5.2. Information Contribution of Soil Moisture Memory
Previous hydrologic behaviour exerts influence on current hydrologic response due to the storage capacity of soil moisture. Here this influence is defined as soil moisture memory and was represented by the difference between splines in each subgraph of Figure 2.



The second dissection scheme checks the information contribution of including lagged inputs in mutual information estimation. This is implemented by making differences in mutual information estimated with different input steps; for instance, the nth spline in each graph from Figure 5 equals the difference of the (n + 1)th spline and nth spline in the corresponding graph from Figure 6.


It could be depicted that the first lagging steps’ input variables provide most information contribution across all the temporal scales estimated here.

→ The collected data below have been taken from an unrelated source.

/-! ## Retirement (R461, R462) -/

/-- R97: the record of a block that is released at once, after the one of the member of its team that faulted first. -/
def State.recordNow (s : State) (c b : Nat) (blk : Block) : State :=
  match blk.phase with
  | .running => s
  | .terminating cause _ =>
    let first : Option (Nat × Nat × Block) := if cause = 0x0B then
        (kget {} s.teams blk.team).unrecorded.bind fun m => (s.residents blk.team).find? fun r => r.2.2.member = m
      else none
    let s := match first with
      | some (c', b', x) => (match x.phase with
        | .terminating cause' _ => (s.recordFault c' b' cause' x).getD s
        | .running => s)
      | none => s
    (s.recordFault c b cause blk).getD s

/-- R462 for reasons 1 and 3: the core's blocks are terminated at once: each that ran gets cause CORE_RETIRED with the old position;
their records are written and they are released. No instruction raised the fault: the record names group 0 with an empty mask and
program counter 0 (DESIGN CHOICE, log 77). -/
def State.retireAtOnce (s : State) (c reason : Nat) : State :=
  let k := s.core c
  if !k.present then s else
  let now := s.coreCycles c
  let at_ := fun (b : Nat) => ({ core := c, block := b, group := 0, lanes := 0, pc := 0 } : Where)
  let s := s.modCore c fun k => { k with
    retiring := some reason
    blocks := k.blocks.map fun (b, x) => (b, x.fail 0x0F (blockFaultPayload (at_ b) x 0x0F k.position.toNat) now) }
  let s := k.blocks.foldl (fun s (_, x) => if x.phase = .running then s.spreadFault c x 0x0F else s) s
  let s := k.blocks.foldl (fun s (b, _) => s.recordNow c b (s.block c b)) s
  let s := s.modCore c fun k => { k with matrixQ := [], tileQ := [] }
  k.blocks.foldl (fun s (b, _) => s.releaseBlock c b) s

/-- R462 step 3: every M and O line of a cache is written back, every other dropped. -/
def State.flushCache (s : State) (n : Nat) : State :=
  let ks := kkeys (s.cache n).lines
  ks.foldl (fun s key => match kfind (s.cache n).lines key with
    | some l => s.evictLine n l.line (key % 16)
    | none => s) s

/-- R21: the lowest-numbered unused spare of region r of a die. -/
def Die.spare (k : Die) (r : Nat) : Option Nat :=
  [r * 34 + 32, r * 34 + 33].find? fun p => !k.used.contains p && !k.failed.contains p

/-- CORE_RETIRED (R462 steps 3 to 5): once the last block has ended, the L1 is written back and a spare takes the logical
core, or it becomes absent. -/
def execCoreRetired (core : Fin 1536) (s : State) : Res :=
  let c : Nat := core
  let k := s.core c
  match k.retiring with
  | none => .next s
  | some reason =>
    if !k.blocks.isEmpty then .next s else
    let s := s.flushCache c
    let d := c / 128
    let old := k.position.toNat
    let spare := (s.die d).spare (c % 128 / 32)
    let fresh : Core := { position := BitVec.ofNat 8 (spare.getD 0xFF), present := spare.isSome, resetAt := s.arithCycles d
                          barrierExp := k.barrierExp, remoteExp := k.remoteExp }
    let s := s.modCore c fun _ => fresh
    let s := s.modDie d fun x => { x with used := x.used ++ spare.toList, failed := x.failed ++ [old] }
    let s := s.repairEntry 0 (d * 136 + old)
    let s := s.modHub fun h => { h with windows := h.windows.filter fun w => !w.is (unitOf 0x01 (d * 136 + old)) d }
    .next (s.record d { typ := 0x02, cls := 3, source := d, unit := unitOf 0x01 (d * 136 + old), flags := if reason = 1 || reason = 3 then 2 else 0
                        payload := pack [(0, 1, old), (1, 1, spare.getD 0xFF), (2, 1, reason)] })

/-- R450, R452: an ESCALATION record for the record of a unit, whose ring and SEQ are given (free values where there is none, log 36): the
original's window closes, and one of CLASS 3 opens a window of its own. -/
def State.escalation (s : State) (cls unit source : Nat) (orig : Option (Nat × Nat)) : State :=
  let (v, s) := s.draw
  let (ring, seq) := orig.getD (fld v 60 4, fld v 0 60)
  let s := s.modHub fun h => { h with windows := h.windows.filter fun w => !w.is unit source }
  s.record 12 { typ := 0x28, cls := cls, source := 12, unit := unit, payload := pack [(0, 4, unit), (8, 8, seq), (16, 1, ring)] }
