/-- The frames for the module itself that were waiting when the step began, each handled once; one that must wait stays, and the
later ones of its tile and VC wait behind it (R284, log 29). -/
def State.drainLocal (s : State) : State :=
  let fs := s.localFrames
  let stay := fun (s : State) (x : Nat × Option Nat × Frame) => { s with localFrames := s.localFrames ++ [x] }
  (fs.foldl (fun (r : State × List (Nat × BitVec 2)) x =>
    let (s, held) := r
    let (t, l, f) := x
    if f.pid = 0 then r
    else if held.contains (t, f.vc) then (stay s x, held)
    else match s.handleFrame t l f false with
      | .error u => (stay (s.woken u) x, (t, f.vc) :: held)
      | .ok (s, _) => (s, held)) ({ s with localFrames := [] }, [])).1

end Sys2Proof.Machine
end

As shown in the first column of Figure 5, these lagging effects were not significant when considering only the water provision. The consideration of energy provision is of key importance in estimating the soil moisture length.
5.3. Dissection of Model’s Information Distilling Capacity
As was declared, the simulation capacity of iterative structure models depends on their capacity to distill lagging effects information and process such information. The information distilling and processing capacity were discerned in the following graphs.

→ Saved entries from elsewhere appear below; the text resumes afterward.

-- ==== Sys2Proof/Machine/Cmd.lean ====
section
/-! DEFINITION. The command processor: its accesses (R330), doorbells and queues (R65 to R69), the fetch of packets, their
checks (R329), and the completion of commands (R70, R318, R342). -/

namespace Sys2Proof.Machine

/-! ## Accesses of the command processor (R330) -/

/-- How an access of the command processor fails. -/
inductive CpErr where
  | busy
  | failed (pa : Nat)
  | poison (pa : Nat)
deriving DecidableEq, Repr

/-- Whether an address lies in the DRAM that tile t decodes for its own partition. -/
def State.ownsDram (s : State) (t pa : Nat) : Bool := match (s.tile t).setFor pa with
  | some n => ((s.tile t).iset n).owner t
  | none => false

/-- R330, R193, R414: the requester that reaches an address for a context: DRAM of its partition; for context 0 any populated
DRAM, and the management reserve. none: the access completes with an error. -/
def State.cpReq (s : State) (ctx pa : Nat) : Option Req :=
  if ctx = 0 then
    if reserveBase ≤ pa && pa < reserveBase + 0x10000 then some { tile := 0, part := 0, cls := 6, hub := true } else
    ((List.range 12).find? fun t => s.ownsDram t pa).map fun t => { tile := t, part := s.partOf t, cls := 6 }
  else match (s.context ctx).first with
    | none => none
    | some f => if s.ownsDram f pa then some { tile := f, part := f, cls := 6, ctx := some ctx } else none

/-- The parts of n bytes from pa within blocks of 1 GiB, of which interleave sets are made (R214): each part lies in one set. -/
def gibPieces : Nat → Nat → Nat → List (Nat × Nat)
  | 0, _, _ => []
  | k + 1, pa, n =>
    let m := Nat.min n (2 ^ 30 - pa % 2 ^ 30)
    (pa, m) :: if n ≤ m then [] else gibPieces k (pa + m) (n - m)

/-- R330: a read within one set. -/
def State.cpReadPart (s : State) (ctx pa n : Nat) : State × Except CpErr (List Byte) :=
  match s.cpReq ctx pa with
  | none => (s, .error (.failed pa))
  | some r =>
    match s.readBulk r pa n with
    | (s, .error .busy) => (s, .error .busy)
    | (s, .error (.failed a)) => (s, .error (.failed a))
    | (s, .ok b) => (s, if b.poisoned then .error (.poison pa) else .ok b.data)

/-- R330: reads made one after another; the first that fails ends them. -/
def State.cpReadParts (s : State) (ctx : Nat) : List (Nat × Nat) → State × Except CpErr (List Byte)
  | [] => (s, .ok [])
  | (pa, n) :: ps =>
    match s.cpReadPart ctx pa n with
    | (s, .error e) => (s, .error e)
    | (s, .ok bs) =>
      match s.cpReadParts ctx ps with
      | (s, .error e) => (s, .error e)
      | (s, .ok more) => (s, .ok (bs ++ more))

/-- R330: a read of the command processor for a context. -/
def State.cpRead (s : State) (ctx pa n : Nat) : State × Except CpErr (List Byte) := s.cpReadParts ctx (gibPieces (n / 2 ^ 30 + 2) pa n)

/-- R330: a write within one set. -/
def State.cpWritePart (s : State) (ctx pa : Nat) (bs : List Byte) : State × Except CpErr Unit :=
  match s.cpReq ctx pa with
  | none => (s, .error (.failed pa))
  | some r =>
    match s.writeBulk r pa (cleanBytes bs) with
    | (s, .error .busy) => (s, .error .busy)
    | (s, .error (.failed a)) => (s, .error (.failed a))
    | (s, .ok ()) => (s, .ok ())

/-- R330: writes made one after another; the first that fails ends them. -/
def State.cpWriteAll (s : State) (ctx : Nat) : List (Nat × List Byte) → State × Except CpErr Unit
  | [] => (s, .ok ())
  | (pa, bs) :: ws =>
    match s.cpWritePart ctx pa bs with
    | (s, .error e) => (s, .error e)
    | (s, .ok ()) => s.cpWriteAll ctx ws

/-- R330: a write of the command processor for a context. -/
def State.cpWrite (s : State) (ctx pa : Nat) (bs : List Byte) : State × Except CpErr Unit :=
  s.cpWriteAll ctx ((gibPieces (bs.length / 2 ^ 30 + 2) pa bs.length).map fun x => (x.1, (bs.drop (x.1 - pa)).take x.2))

/-! ## Queues (R64 to R68) -/

/-- A QUEUE_ERROR record (Table 15.3). -/
def State.queueError (s : State) (q reason : Nat) (stops : Bool) (value pa : Nat) : State :=
  s.recordAnyUnit 12 { typ := 0x2B, cls := 0, source := 12, unit := 0
                       payload := pack [(0, 1, (s.queue q).context), (1, 1, q), (2, 1, reason), (3, 1, if stops then 1 else 0), (8, 8, value), (16, 8, pa)] }

/-- R68: a queue enters the error state. -/
def State.queueStops (s : State) (q reason value pa : Nat) : State :=
  if (s.queue q).error then s else
  (s.queueError q reason true value pa).modQueue q fun k => { k with error := true }

/-- R68: an aligned 64-bit write of a queue's doorbell; whatever its value, the wait at an empty slot is over. -/
def State.ringDoorbell (s : State) (q : Nat) (v : BitVec 64) : State :=
  let k := s.queue q
  if !k.live then s
  else if v.toNat ≤ k.doorbell.toNat then s.modQueue q fun k => { k with emptyAt := none }
  else if 2 ^ k.ringLog2 < v.toNat - k.read.toNat then s.queueStops q 0 v.toNat 0
  else s.modQueue q fun k => { k with doorbell := v, lastAccepted := v, emptyAt := none }

/-- R65, R428: a write of a doorbell page through register space that is not an aligned 64-bit write of its first word. -/
def State.badDoorbellWrite (s : State) (q v : Nat) : State :=
  let s := s.regReject .hub
  let fresh := match (s.queue q).badDoorbell with
    | none => true
    | some t => s.elapsed t secTicks
  if !fresh then s else (s.queueError q 2 false v 0).modQueue q fun k => { k with badDoorbell := some s.ticks }

/-- DOORBELL_WRITE (R65, R421): a write of a doorbell page through register space, which host cores reach. -/
def execDoorbellWrite (a : Agent) (queue : Fin 256) (off : Nat) (size : Nat) (v : BitVec 64) (s : State) : Res :=
  match a with
  | .hostCore _ =>
    if off = 0 && size = 8 then .next ((s.ringDoorbell queue v).answerAccess 0)
    else .next ((s.badDoorbellWrite queue (v.toNat % 256 ^ Nat.min size 8)).answerAccess 2)
  | .trayHost => .next (s.answerAccess 1)
  | .warden _ => .next (s.answerAccess 1)
  | .commandProcessor => .next (s.answerAccess 1)

/-! ## Packets -/

/-- The opcode of a run (R67). -/
def Run.opcode (r : Run) : Nat := fld r.packet 0 16

/-- A field of the packet: byte offset and width. -/
def Run.p (r : Run) (off w : Nat) : Nat := byteFld r.packet off w

/-- Table 11.3. -/
def opcodes : List Nat :=
  [0x0001, 0x0002, 0x0003, 0x0004, 0x0005, 0x0100, 0x0101, 0x0102, 0x0103, 0x0104, 0x0105, 0x0200, 0x0201, 0x0202, 0x0800, 0x0801,
   0x0802, 0x0803, 0x0804, 0x0805, 0x0806]

/-- R318: the completion ring of a context holds 256 records or more: its queues' commands do not start. -/
def State.stalled (s : State) (ctx : Nat) : Bool := decide (256 ≤ (s.ring ctx).backlog.length)

/-- R68: whether the command processor serves a queue. -/
def State.reads (s : State) (q : Nat) : Bool :=
  let k := s.queue q
  s.ready && decide (s.boot.cpUpAt ≤ s.ticks) && k.live && !k.error && !k.stopping && (s.context k.context).live && (s.context k.context).ending.isNone &&
  !s.stalled k.context

/-- R384: whether it starts commands of the queue: none during the stop. -/
def State.serves (s : State) (q : Nat) : Bool := s.reads q && !s.power.coolStop

/-- R68: what a queue's read gives: it waits, or the read's failure stops the queue. -/
def State.ringRead (s0 : State) (q index : Nat) (x : State × Except CpErr (List Byte)) (k : List Byte → State → State) : State :=
  match x with
  | (u, .error .busy) => s0.woken u
  | (s, .error (.failed a)) => s.queueStops q 1 index a
  | (s, .error (.poison a)) => s.queueStops q 5 index a
  | (s, .ok bs) => k bs s

/-- COMMAND_FETCH (R67, R68, R329 step 1): the opcode at the read index is read, then the packet; an empty slot is read again
later. -/
def execCommandFetch (queue : Fin 256) (s : State) : Res :=
  let k := s.queue queue
  if !s.reads queue || k.run.isSome || k.doorbell.toNat ≤ k.read.toNat || k.emptyAt.isSome then .next s else
  let pa := k.ringBase + k.read.toNat % 2 ^ k.ringLog2 * 64
  .next (s.ringRead queue k.read.toNat (s.cpRead k.context pa 2) fun op s1 =>
    if leNat op = 0 then s1.modQueue queue fun k => { k with emptyAt := some s.ticks }
    else s.ringRead queue k.read.toNat (s1.cpRead k.context pa 64) fun bs s =>
      let r : Run := { index := k.read, packet := BitVec.ofNat 512 (leNat bs), readAt := s.nextRead }
      let r := if opcodes.contains r.opcode then r else r.fail 0x0003 0 none
      { s with nextRead := s.nextRead + 1 }.modQueue queue fun k => { k with run := some r })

The ordinate of each graph denotes mutual information. I(Q; Ic, S) represents the mutual information between runoff and current input together with current state variable. It denotes model’s capacity to distill lagging effects from previous hydrologic behaviours. The difference between I(Q; Ic, S) and I(Q; Qs) denotes model’s capacity to process the information it distilled.
It could be depicted that, in synchronous climate catchments, the information distilled by TPWB and Budyko Model increases as temporal scale expands, while, in asynchronous climate catchments, the information distilling capacity of TPWB does not change monotonously with temporal scales.

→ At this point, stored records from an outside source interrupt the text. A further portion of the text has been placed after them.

-- ==== Sys2Proof/Machine/CmdMgmt.lean ====
section
/-! DEFINITION. Commands that make and destroy contexts and queues (R332 to R335), read counts (R342, R350), and keep the KV
ledger (R355 to R359). -/

namespace Sys2Proof.Machine

/-! ## Contexts (R333, R334) -/

/-- CONTEXT_CREATE (R333). -/
def execContextCreate (queue : Fin 256) (s : State) : Res :=
  s.command queue 0x0100 (fun _ => (s.queue queue).context = 0)
    (fun r => [(0x10, 1, 1 ≤ r.p 0x10 1 && r.p 0x10 1 ≤ 31), (0x11, 1, true), (0x12, 1, decide (r.p 0x12 1 < 2)), (0x14, 2, r.p 0x15 1 = 0),
      (0x18, 4, 100 ≤ r.p 0x18 4 && r.p 0x18 4 ≤ 1000000)])
    (fun r => !(s.context (r.p 0x10 1)).live && s.boot.debugScope ≠ 3 && 1 ≤ (s.partition (r.p 0x11 1)).dies)
    fun r s =>
      let c : Context := { live := true, first := some (r.p 0x11 1), hostCores := decide (r.p 0x12 1 = 1)
                           priv := BitVec.ofNat 16 (r.p 0x14 2), sliceUs := r.p 0x18 4 }
      { s with contexts := kset s.contexts (r.p 0x10 1) c }.finish queue 0

/-- R334 step 2: every command of a context is terminated with a status. -/
def State.terminateContext (s : State) (c status code : Nat) : State :=
  s.queues.foldl (fun s x => if x.2.live && x.2.context = c then s.terminate x.1 status 0 code else s) s

/-- Whether a context is being destroyed by a command that has not completed. -/
def State.destroying (s : State) (c : Nat) : Bool := match (s.context c).ending with
  | none => false
  | some q => match s.run q with
    | some r => r.destroys = some c
    | none => false

/-- CONTEXT_DESTROY (R334): the context's commands are terminated; COMMAND_COMPLETE does the rest once they have ended. -/
def execContextDestroy (queue : Fin 256) (s : State) : Res :=
  s.command queue 0x0101 (fun _ => (s.queue queue).context = 0)
    (fun r => [(0x10, 1, 1 ≤ r.p 0x10 1 && r.p 0x10 1 ≤ 31)])
    (fun r => (s.context (r.p 0x10 1)).live && !s.destroying (r.p 0x10 1))
    fun r s =>
      let c := r.p 0x10 1
      let s := s.modContext c fun k => { k with ending := some queue.val }
      let s := (s.terminateContext c 0x000E 5).runOn queue
      s.modRun queue fun k => { k with destroys := some c }

/-! ## Queues (R335) -/

/-- Table 11.3: who may make or destroy a queue of context c. -/
def State.mayQueue (s : State) (issuer c : Nat) : Bool :=
  issuer = 0 || ((s.context issuer).priv.getLsbD 0 && c = issuer)

/-- R43: the address of a local aperture, from bits [56:22] of the value given. Where bits [63:57] are not the sign extension of
bit 56 the spec gives no answer: the model ignores them and sign-extends (DESIGN CHOICE, log 53). -/
def apertureOf (v : Nat) : BitVec 64 := ((BitVec.ofNat 64 v).truncate 57).signExtend 64

/-- QUEUE_CREATE (R335). -/
def execQueueCreate (queue : Fin 256) (s : State) : Res :=
  let ctx := (s.queue queue).context
  s.command queue 0x0102 (fun r => s.mayQueue ctx (r.p 0x10 1))
    (fun r => [(0x10, 1, decide (r.p 0x10 1 < 32)), (0x11, 1, true), (0x12, 1, 6 ≤ r.p 0x12 1 && r.p 0x12 1 ≤ 16), (0x13, 1, decide (r.p 0x13 1 < 2)),
      (0x14, 4, 1 ≤ r.p 0x14 4 && r.p 0x14 4 ≤ 3600000), (0x18, 8, r.p 0x18 8 % 4096 = 0 && r.p 0x18 8 < 2 ^ 52),
      (0x20, 8, r.p 0x20 8 % 4096 = 0 && r.p 0x20 8 < 2 ^ 52), (0x28, 8, r.p 0x28 8 % 8 = 0 && r.p 0x28 8 < 2 ^ 52),
      (0x30, 8, decide (r.p 0x30 8 / 2 ^ 60 = 10)), (0x38, 8, r.p 0x38 8 % 2 ^ 22 = 0)])
    (fun r => (s.context (r.p 0x10 1)).live && (s.context (r.p 0x10 1)).ending.isNone && !(s.queue (r.p 0x11 1)).live)
    fun r s0 => s0.afterRead queue (s0.cpRead ctx (r.p 0x28 8) 8) fun bs s =>
      let i : BitVec 64 := BitVec.ofNat 64 (leNat bs)
      let k : Queue := { live := true, context := r.p 0x10 1, ringBase := r.p 0x18 8, ringLog2 := r.p 0x12 1, statusBase := r.p 0x20 8
                         readIndexAddr := r.p 0x28 8, atp := BitVec.ofNat 64 (r.p 0x30 8), adHw := decide (r.p 0x13 1 = 1)
                         aperture := apertureOf (r.p 0x38 8), limitMs := r.p 0x14 4, read := i, doorbell := i
                         lastAccepted := (s.queue (r.p 0x11 1)).lastAccepted, badDoorbell := (s.queue (r.p 0x11 1)).badDoorbell }
      { s with queues := kset s.queues (r.p 0x11 1) k }.finish queue 0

6. Discussion and Conclusion
The aggregation of event-scale hydrologic processes yields to the large temporal scale water-energy correlation pattern. The temporal scale transition was examined in the extended Aleatory Epistemic Uncertainty Estimation framework.
The Aleatory Uncertainty quantified the uncertainty caused by inaccurate and insufficient observation. For a large temporal scale, since the daily observations were aggregated, the large number law guaranteed that the accumulated error tended to 0 when there was no systematic observation bias. Thus, AU was mainly attributed to the insufficience of data. The aggregated variables could exert certain control on the total water balance. The control significance was closely related to the seasonality type as quantified in the previous session.
The Epistemic Uncertainty of a monthly and mean annual water balance model was estimated. The performance of TPWB was evaluated by quantifying its information distilling capacity and data processing efficiency. Results showed that information distilled by the models applied here did not correspond to the information provided by input observations around temporal scale from two months to half a year. This called for a better understanding of seasonal hydrologic mechanism. The information distilling capacity difference of TPWB and Budyko Model was related to the inner-year distribution of water and energy. In asynchronous catchments, the difference converged to 0 at half year scale, which suggested close hydrologic cycle.
The evaluations also revealed some counterintuitive phenomenon that needs to be stressed and explained. The meaning of soil storage capacity from a large temporal scale perspective was not as physically clear as it is in event scale. The state variable S is influenced by the distribution of hydrologic processes and soil properties. The strict definition is required to explain the uncertainty differences in different seasonality catchments.
Conflict of Interests
The authors declare that there is no conflict of interests regarding the publication of this paper.
Acknowledgments
The authors are grateful to the financial supports offered by the National Science Foundation of China (51479088, 51179083, and 91225302). For detailed algorithm and estimation results, please refer to the following Github repository: https://github.com/emmore/Code/tree/master/My_Lib/Matlab_Lib. Finally, the authors should express their special thanks to Hoshin V. Gupta from University of Arizona for his insights and kindness.